### [Problem requirements]
Within the data that follows, set down exactly the lines from the one containing "with it. -/" through the one containing "inductive ReqClass where", both ends included.

┌──

-- ==== Sys2Proof/Machine/Operands.lean ====
section
/-! DEFINITION. Operands: what a select period carries and how a port unit judges it (sections 11.1 to 11.4), and the exchange's
output. -/

namespace Sys2Proof.Machine

/-! ### Output of a select period -/

/-- The port status byte (R179, Table 11-7). -/
def Station.statusByte (st : Station) (p : PortId) : Byte :=
  bitsByte [false, false, false, st.settled .maintKey, st.settled .modeRemote, st.attention p, (st.port p).notTaken,
    (st.port p).slot.status == .pending]

/-- The slot as a reply frame: three header bytes and the data (Table 11-6). -/
def Slot.bytes (s : Slot) : List Byte := byte s.status.code ++ [s.code] ++ byte s.data.length ++ s.data

/-- The byte a period sends at its k-th byte, from 0: the status byte, the slot, then zeros (R176). -/
def Latched.sends (l : Latched) (k : Nat) : Byte := (l.statusByte :: l.slot.bytes).getD k 0

/-- SELECT_FALL: the status byte and the slot are latched (R176). -/
def Station.latch (st : Station) (p : PortId) : Station :=
  st.setPort { st.port p with latched := some ⟨st.statusByte p, (st.port p).slot⟩ } p

/-- A slot that a period of `clocked` bytes has read whole: final, the status byte and all its bytes clocked (R178). -/
def Slot.readBy (s : Slot) (clocked : Nat) : Bool := s.status.final && decide (4 + s.data.length ≤ clocked)

/-- The rise of select after `clocked` bytes ends the period: the read indication is set when the latched slot has been read
whole (R178). -/
def Port.rise (q : Port) (clocked : Nat) : Port :=
  match q.latched with
  | none => q
  | some l => { q with readInd := q.readInd || l.slot.readBy clocked, latched := none }

/-- The rise of select at a port. -/
def Station.rise (st : Station) (p : PortId) (clocked : Nat) : Station := st.setPort ((st.port p).rise clocked) p

/-- The not-taken flag of a port. -/
def Station.setNotTaken (st : Station) (p : PortId) (b : Bool) : Station := st.setPort { st.port p with notTaken := b } p

/-- The reply slot is PENDING. -/
def Station.slotPending (st : Station) (p : PortId) : Bool := (st.port p).slot.status == .pending

/-! ### Request frames -/

/-- The parameters of a request frame, none when fewer than L + 2 bytes arrived or L exceeds 250 (R177 step 3). `rest` is what
followed the code byte; bytes after the parameters are padding. -/
def frameParams : List Byte → Option (List Byte)
  | [] => none
  | l :: ps => if Config.dataCap < l.toNat ∨ ps.length < l.toNat then none else some (ps.take l.toNat)

/-- What a request's parameters occupy: a fixed length, or a list of items behind a count field that stands after `before`
bytes, each item `width` bytes (R177 step 3). -/
inductive Form where
  | fixed (length : Nat)
  | counted (before width : Nat)
deriving DecidableEq, Repr

/-- L is the length that the parameters occupy, and a list's count agrees with it. -/
def Form.fits (f : Form) (ps : List Byte) : Bool :=
  match f with
  | .fixed n => ps.length == n
  | .counted before width =>
    decide (before < ps.length) && ps.length == before + 1 + width * (ps.getD before 0).toNat

/-- The numbers that parameter bytes spell, cut into fields of these widths. -/
def params (widths : List Nat) (ps : List Byte) : List Nat := readFields widths ps

/-! ### Authority -/

/-- Request classes (Table 11-1). -/
inductive ReqClass where
  | view | ack | operate | configure | report
deriving DecidableEq, Repr

/-- Table 11-2. -/
def permitted (remote maint : Bool) : PortId → ReqClass → Bool
  | _, .view => true
  | _, .ack => true
  | .a, .operate => !remote || maint
  | .b, .operate => remote || maint
  | _, .configure => maint
  | .a, .report => maint
  | .b, .report => true

/-- The port unit permits a class by the settled keys at intake (R180). -/
def Station.permits (st : Station) (p : PortId) (c : ReqClass) : Bool :=
  permitted (st.settled .modeRemote) (st.settled .maintKey) p c

/-! ### Intake -/

/-- A request of the catalogue: its code, class and form (Table 11-3). -/
structure Kind where
  code : Byte
  cls  : ReqClass
  form : Form
deriving DecidableEq, Repr

/-- A request passes to its owner, and the reply that the owner forms takes the slot (R177 step 5). -/
def Station.answer (p : PortId) (code : Byte) (r : Reply × Station) : Station := r.2.putReply p code r.1

/-- Steps 3 to 5 of R177. -/
def Station.judge (st : Station) (p : PortId) (k : Kind) (owner : List Byte → Station → Reply × Station)
    (rest : List Byte) : Station :=
  match frameParams rest with
  | none => st.putReply p k.code (.final .refusedFormat [])
  | some ps =>
    if !k.form.fits ps then st.putReply p k.code (.final .refusedFormat [])
    else if !st.permits p k.cls then st.putReply p k.code (.final .refusedAuthority [])
    else Station.answer p k.code (owner ps st)

/-- The rise of select after a period that carries a request of the catalogue (R177): nothing while held in reset (R187), not
taken behind a PENDING reply, else judged. The rise sets the read indication before the request is handled: assumption 43, DESIGN
CHOICE. -/
def Station.intake (st : Station) (p : PortId) (k : Kind) (owner : List Byte → Station → Reply × Station)
    (rest : List Byte) : Station :=
  st.live fun s =>
    let s := s.rise p (1 + rest.length)
    if s.slotPending p then s.setNotTaken p true else s.judge p k owner rest

/-- A request whose owner only reads. -/
def reading (f : List Byte → Station → Reply) (ps : List Byte) (st : Station) : Reply × Station := (f ps st, st)

end Sys2Proof.Machine
end

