-- ==== Sys2Proof/Machine/Core.lean ====
section
/-! DEFINITION. The machine as the host takes it. -/

def Sys2Proof.core : Host.Core :=
  { State := Sys2Proof.Machine.State, Fault := Sys2Proof.Machine.Fault, Refusal := Sys2Proof.Machine.Refusal,
    step := Sys2Proof.Machine.step, reset := Sys2Proof.Machine.State.reset }
end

└──

### [Result for this task]
/-- L is the length that the parameters occupy, and a list's count agrees with it. -/
def Form.fits (f : Form) (ps : List Byte) : Bool :=
  match f with
  | .fixed n => ps.length == n
  | .counted before width =>
    decide (before < ps.length) && ps.length == before + 1 + width * (ps.getD before 0).toNat

/-- The numbers that parameter bytes spell, cut into fields of these widths. -/
def params (widths : List Nat) (ps : List Byte) : List Nat := readFields widths ps

/-! ### Authority -/

/-- Request classes (Table 11-1). -/
inductive ReqClass where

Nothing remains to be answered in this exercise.